Thanks for the intel.


----------



## UberFred (Jun 13, 2016)

I've used it 3 times and did not get any pings.


----------



## yojimboguy (Mar 2, 2016)

IERide said:


> I guess we don't all have this option..


Seems to be the case with me too. That "tutorial" shows the battery shaped icon to press next to the "go offline" text. I don't see that battery icon until after I've been pinged and accepted a ride. I've looked around elsewhere for how to choose my direction, because I'd heard about it before and it seemed useful, but I haven't found anything. Really would have been nice after I drove someone 70 miles from Madison to Milwaukee and was looking for a passenger who was going back westward.


----------



## Vitticeps (Nov 8, 2015)

I've been using it for the last week or two. It appears to work reasonably well with the caveat that you'll miss out on pings that don't match up with your set destination so you may wait longer for pings.

I try to do as many airport trips as I can so now that this option is available, I set the destination to DFW airport and go online. Sometimes I get pings for passengers going directly to the airport but usually I get pings for people going in that direction (I live about 20 miles from the airport). 

You can only use it twice a day. However, if the first trip in the direction of your destination only takes you part way there, when you drop them off it will continue to look for trips that go in the direction of your destination. It will keep doing this until you reach your destination or you turn it off.

If you turn it off before you accept any pings, you can still use it 2 times that day. If you turn it off or go offline after you accept a ping while a destination is set, then that will count as one use for the day even if it only took you a fraction of the way there or you cancelled the trip. 
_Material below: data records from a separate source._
-- ==== Sys2Proof/Machine/Control.lean ====
section
/-! DEFINITION. The Speed Control Loop, context `CTRL` (43_control_loop.md rules R161 to R168). -/

namespace Sys2Proof.Machine

/-- `SAMPLE_CNT + 1` modulo `2^SAMPLE_CNT_WIDTH` (rule R161). -/
def nextSample (s : State) : Nat :=
  (s.sampleCnt.toNat + 1) % 2 ^ s.cfg.sampleWidth

/-- `CTL.DIV` (rule R161): counts, then compares for equality; cleared on a match only with `DIV_RELOAD`. -/
def execCtlDiv (s : State) : Result :=
  if nextSample s = s.cfg.kDiv then
    .next ({ s with sampleCnt := if s.cfg.divReload then 0 else BitVec.ofNat 32 (nextSample s) }.setStep .ctrl 1)
  else .next ({ s with sampleCnt := BitVec.ofNat 32 (nextSample s) }.setStep .ctrl 7)

/-- `CTL.TARGET` (rule R162): one sample of `adc`, scaled and clamped. -/
def execCtlTarget (s : State) : Result :=
  .next ({ s with tAdc := s.adc, cmdSpeed := BitVec.ofNat 16 (commandedSpeed s.cfg s.adc.toNat) }.setStep .ctrl 2)

/-- `CTL.PULSES` (rule R164): read and clear in one operation. -/
def execCtlPulses (s : State) : Result :=
  .next ({ s with tPulses := s.pulseCnt, pulseCnt := 0 }.setStep .ctrl 4)

/-- `CTL.MEASURE` (rule R165). -/
def execCtlMeasure (s : State) : Result :=
  .next ({ s with measSpeed := BitVec.ofNat 32 (measuredSpeed s.cfg s.tPulses.toNat) }.setStep .ctrl 32)

/-- The step after `CTL.FMT i` (rule R166): the next `CTL.FMT`, or `CTL.DUTY` after the last. -/
def formatSuccessor (i : BitVec 5) : BitVec 6 :=
  if i.toNat < 31 then BitVec.ofNat 6 (33 + i.toNat) else 6

/-- `CTL.FMT i` (rule R166): writes one cell of the frame. -/
def execCtlFmt (i : BitVec 5) (s : State) : Result :=
  andThen (memWrite i.toNat (formatCell i.toFin s).1 (formatCell i.toFin s).2) fun t =>
    .next (t.setStep .ctrl (formatSuccessor i))

/-- `CTL.DUTY` (rule R168): one of three branches, and an entry of `DUTY_TRACE` in each. -/
def execCtlDuty (s : State) : Result :=
  let d := correctedDuty s.cfg s.cmdSpeed.toNat s.measSpeed.toNat s.duty
  .next ({ s with duty := d, dutyTrace := s.dutyTrace ++ [d] }.setStep .ctrl 7)

end Sys2Proof.Machine
end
In my limited experience, if I set a destination that is popular (airport, entertainment districts, etc) I usually get pings in that direction relatively quickly. If I set my destination to my home, I usually have a long wait to get a ping.

So, my strategy lately has been: set destination to airport, take trips till I get there, wait for an airport pickup trip, drop off that fare, set destination back to airport. It's worked well for me the last couple of weeks.


----------



## Fireguy50 (Nov 23, 2015)

I didn't have the option today, it would have helped a 65 mile empty return. Did this feature get removed in the last update? I know they've limited or removed the last ride of the day option to force stacked rides! 
Where are these features at when a driver needs them?


----------



## Uber48208 (May 4, 2016)

Fireguy50 The last ride and destination still show up here in Detroit. It's a market-by-market set of features. Destination doesn't work for me when I'm in Ann Arbor... Cross Michigan and Willow Run Airport, close app out and turn it back on and destination is there again.


----------



## Fireguy50 (Nov 23, 2015)

Uber48208 said:


> Fireguy50 The last ride and destination still show up here in Detroit. It's a market-by-market set of features. Destination doesn't work for me when I'm in Ann Arbor... Cross Michigan and Willow Run Airport, close app out and turn it back on and destination is there again.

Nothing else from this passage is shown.